The NDC directory also contains data on finished compounded human drug products that contain 6,9-Diamino-2-ethoxyacridine-DL-lactate monohydrate and are produced by outsourcing facilities. While these outsourcing facilities are not mandated to assign a 6,9-Diamino-2-ethoxyacridine-DL-lactate monohydrate NDC to their finished compounded human drug products, they may choose to do so.
click here to find a list of 6,9-Diamino-2-ethoxyacridine-DL-lactate monohydrate suppliers with NDC on PharmaCompass.
6,9-Diamino-2-ethoxyacridine-DL-lactate monohydrate Active pharmaceutical ingredient (API) is produced in GMP-certified manufacturing facility.
GMP stands for Good Manufacturing Practices, which is a system used in the pharmaceutical industry to make sure that goods are regularly produced and monitored in accordance with quality standards.
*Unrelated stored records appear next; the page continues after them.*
-- ==== Sys2Proof/Machine/Aes.lean ====
section
/-!
DEFINITION. The ciphers that the manual names by their standards: AES-256 (FIPS 197), its XTS mode (IEEE 1619), CMAC
(NIST SP 800-38B) and key unwrapping (NIST SP 800-38F, KW), for R275 and R276.
-/

namespace Sys2Proof.Machine

/-! ### AES-256 -/

/-- The S-box as one number: entry x is byte x. -/
def sboxWord : Nat :=
  0x16bb54b00f2d99416842e6bf0d89a18cdf2855cee9871e9b948ed9691198f8e19e1dc186b95735610ef6034866b53e708a8bbd4b1f74dde8c6b4a61c2e2578ba08ae7a65eaf4566ca94ed58d6d37c8e779e4959162acd3c25c2406490a3a32e0db0b5ede14b8ee4688902a22dc4f816073195d643d7ea7c41744975fec130ccdd2f3ff1021dab6bcf5389d928f40a351a89f3c507f02f94585334d43fbaaefd0cf584c4a39becb6a5bb1fc20ed00d153842fe329b3d63b52a05a6e1b1a2c830975b227ebe28012079a059618c323c7041531d871f1e5a534ccf73f362693fdb7c072a49cafa2d4adf04759fa7dc982ca76abd7fe2b670130c56f6bf27b777c63
/-- The inverse S-box as one number. -/
def sboxInvWord : Nat :=
  0x7d0c2155631469e126d677ba7e042b17619953833cbbebc8b0f52aae4d3be0a0ef9cc9939f7ae52d0d4ab519a97f51605fec8027591012b131c7078833a8dd1ff45acd78fec0db9a2079d2c64b3e56fc1bbe18aa0e62b76f89c5291d711af1476edf751ce837f9e28535ade72274ac9673e6b4f0cecff297eadc674f4111913a6b8a130103bdafc1020f3fca8f1e2cd00645b3b80558e4f70ad3bc8c00abd890849d8da75746155edab9edfd5048706c92b6655dcc5ca4d41698688664f6f87225d18b6d49a25b76b224d92866a12e084ec3fa420b954cee3d23c2a632947b54cbe9dec444438e3487ff2f9b8239e37cfbd7f3819ea340bf38a53630d56a0952

def sbox (x : Nat) : Nat := sboxWord / 256 ^ x % 256
def sboxInv (x : Nat) : Nat := sboxInvWord / 256 ^ x % 256

/-- Doubling in the field of AES. -/
def xtime (a : Nat) : Nat := if a ≥ 128 then (2 * a % 256) ^^^ 0x1B else 2 * a

/-- Multiplication by the small constants of MixColumns. -/
def aesMul (c a : Nat) : Nat :=
  let a2 := xtime a
  let a4 := xtime a2
  let a8 := xtime a4
  (if nbit c 0 then a else 0) ^^^ (if nbit c 1 then a2 else 0) ^^^ (if nbit c 2 then a4 else 0) ^^^ (if nbit c 3 then a8 else 0)

def xorList (a b : List Nat) : List Nat := List.zipWith (fun x y => x ^^^ y) a b

/-- The next `n` words of the AES-256 key schedule, from word `i` on; the words so far, newest first. -/
def keyWords (i rcon : Nat) (l : List (List Nat)) : Nat → List (List Nat)
  | 0 => l
  | n + 1 =>
    let prev := (l[0]?).getD []
    let back := (l[7]?).getD []
    let t := if i % 8 = 0 then xorList ((prev.drop 1 ++ prev.take 1).map sbox) [rcon, 0, 0, 0]
      else if i % 8 = 4 then prev.map sbox else prev
    keyWords (i + 1) (if i % 8 = 0 then xtime rcon else rcon) (xorList back t :: l) n

/-- The 15 round keys of a 32-byte key. -/
def roundKeys (key : List Nat) : List (List Nat) :=
  let w0 := ((List.range 8).map (fun k => (key.drop (4 * k)).take 4)).reverse
  let w := (keyWords 8 1 w0 52).reverse
  (List.range 15).map (fun r => ((w.drop (4 * r)).take 4).flatten)

/-- Byte r + 4c moves to r + 4((c − k·r) mod 4): ShiftRows with k = 1, its inverse with k = 3. -/
def shiftRows (k : Nat) (b : List Nat) : List Nat :=
  (List.range 16).map (fun i => (b[i % 4 + 4 * ((i / 4 + k * (i % 4)) % 4)]?).getD 0)

/-- MixColumns with the first row of its matrix. -/
def mixColumns (m : List Nat) (b : List Nat) : List Nat :=
  (List.range 16).map (fun i =>
    ((List.range 4).map (fun j => aesMul ((m[(j + 4 - i % 4) % 4]?).getD 0) ((b[4 * (i / 4) + j]?).getD 0))).foldl
      (fun x y => x ^^^ y) 0)

def aesRounds : List (List Nat) → List Nat → List Nat
  | [], b => b
  | [k], b => xorList (shiftRows 1 (b.map sbox)) k
  | k :: ks, b => aesRounds ks (xorList (mixColumns [2, 3, 1, 1] (shiftRows 1 (b.map sbox))) k)

/-- AES-256 encryption of a 16-byte block. -/
def aesEnc (key block : List Nat) : List Nat :=
  match roundKeys key with
  | [] => block
  | k :: ks => aesRounds ks (xorList block k)

def aesRoundsInv : List (List Nat) → List Nat → List Nat
  | [], b => b
  | [k], b => xorList ((shiftRows 3 b).map sboxInv) k
  | k :: ks, b => aesRoundsInv ks (mixColumns [14, 11, 13, 9] (xorList ((shiftRows 3 b).map sboxInv) k))

/-- AES-256 decryption of a 16-byte block. -/
def aesDec (key block : List Nat) : List Nat :=
  match (roundKeys key).reverse with
  | [] => block
  | k :: ks => aesRoundsInv ks (xorList block k)

/-! ### Modes -/

/-- A number as little-endian byte values. -/
def leBytes : Nat → Nat → List Nat
  | 0, _ => []
  | n + 1, x => x % 256 :: leBytes n (x / 256)

def leNat : List Nat → Nat
  | [] => 0
  | b :: bs => b + 256 * leNat bs

/-- Multiplication of an XTS tweak by α. -/
def xtsDouble (t : List Nat) : List Nat :=
  let n := 2 * leNat t
  leBytes 16 (if n ≥ 2 ^ 128 then (n - 2 ^ 128) ^^^ 0x87 else n)

def xtsBlocks (f : List Nat → List Nat) (t : List Nat) : Nat → List Nat → List Nat
  | 0, _ => []
  | n + 1, l => xorList (f (xorList (l.take 16) t)) t ++ xtsBlocks f (xtsDouble t) n (l.drop 16)

/-- XTS over one 64-byte data unit (IEEE 1619): data key `k1`, tweak key `k2`. -/
def xtsEnc (k1 k2 : List Nat) (tweak : Nat) (line : List Nat) : List Nat :=
  xtsBlocks (aesEnc k1) (aesEnc k2 (leBytes 16 tweak)) 4 line
def xtsDec (k1 k2 : List Nat) (tweak : Nat) (line : List Nat) : List Nat :=
  xtsBlocks (aesDec k1) (aesEnc k2 (leBytes 16 tweak)) 4 line

/-- Doubling of a CMAC subkey, most significant byte first. -/
def cmacDouble (l : List Nat) : List Nat :=
  let n := 2 * leNat l.reverse
  (leBytes 16 (if n ≥ 2 ^ 128 then (n - 2 ^ 128) ^^^ 0x87 else n)).reverse

def cmacBlocks (key x : List Nat) : Nat → List Nat → List Nat
  | 0, _ => x
  | n + 1, l => cmacBlocks key (aesEnc key (xorList x (l.take 16))) n (l.drop 16)

/-- CMAC of a message of `n` + 1 whole blocks. -/
def cmac (key : List Nat) (n : Nat) (msg : List Nat) : List Nat :=
  let k1 := cmacDouble (aesEnc key (List.replicate 16 0))
  let x := cmacBlocks key (List.replicate 16 0) n msg
  aesEnc key (xorList (xorList x (msg.drop (16 * n))) k1)

/-- Unwrapping steps t = `t` down to 1 over the semiblocks R1 to Rn. -/
def kwSteps (key : List Nat) (n : Nat) (a : List Nat) (r : List (List Nat)) : Nat → List Nat × List (List Nat)
  | 0 => (a, r)
  | t + 1 =>
    let i := t % n
    let x := (leBytes 8 (leNat a.reverse ^^^ (t + 1))).reverse
    let b := aesDec key (x ++ (r[i]?).getD [])
    kwSteps key n (b.take 8) (r.set i (b.drop 8)) t

/-- Key unwrapping of `n` semiblocks: the plaintext, none when the integrity check fails. -/
def kwUnwrap (key : List Nat) (n : Nat) (c : List Nat) : Option (List Nat) :=
  let r := (List.range n).map (fun k => (c.drop (8 * (k + 1))).take 8)
  let x := kwSteps key n (c.take 8) r (6 * n)
  if x.1 = List.replicate 8 0xA6 then some x.2.flatten else none

end Sys2Proof.Machine
end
The FDA’s current Good Manufacturing Practices requirements are referred to as cGMP or current GMP which indicates that the company follows the most recent GMP specifications. The World Health Organization (WHO) has its own set of GMP guidelines, called the WHO GMP. Different countries can also set their own guidelines for GMP like China (Chinese GMP) or the EU (EU GMP).
PharmaCompass offers a list of 6,9-Diamino-2-ethoxyacridine-DL-lactate monohydrate GMP manufacturers, exporters & distributors, which can be sorted by USDMF, JDMF, KDMF, CEP (COS), WC, API price, and more, enabling you to easily find the right 6,9-Diamino-2-ethoxyacridine-DL-lactate monohydrate GMP manufacturer or 6,9-Diamino-2-ethoxyacridine-DL-lactate monohydrate GMP API supplier for your needs.
A 6,9-Diamino-2-ethoxyacridine-DL-lactate monohydrate CoA (Certificate of Analysis) is a formal document that attests to 6,9-Diamino-2-ethoxyacridine-DL-lactate monohydrate's compliance with 6,9-Diamino-2-ethoxyacridine-DL-lactate monohydrate specifications and serves as a tool for batch-level quality control.
6,9-Diamino-2-ethoxyacridine-DL-lactate monohydrate CoA mostly includes findings from lab analyses of a specific batch. For each 6,9-Diamino-2-ethoxyacridine-DL-lactate monohydrate CoA document that a company creates, the USFDA specifies specific requirements, such as supplier information, material identification, transportation data, evidence of conformity and signature data.
6,9-Diamino-2-ethoxyacridine-DL-lactate monohydrate may be tested according to a variety of international standards, such as European Pharmacopoeia (6,9-Diamino-2-ethoxyacridine-DL-lactate monohydrate EP), 6,9-Diamino-2-ethoxyacridine-DL-lactate monohydrate JP (Japanese Pharmacopeia) and the US Pharmacopoeia (6,9-Diamino-2-ethoxyacridine-DL-lactate monohydrate USP).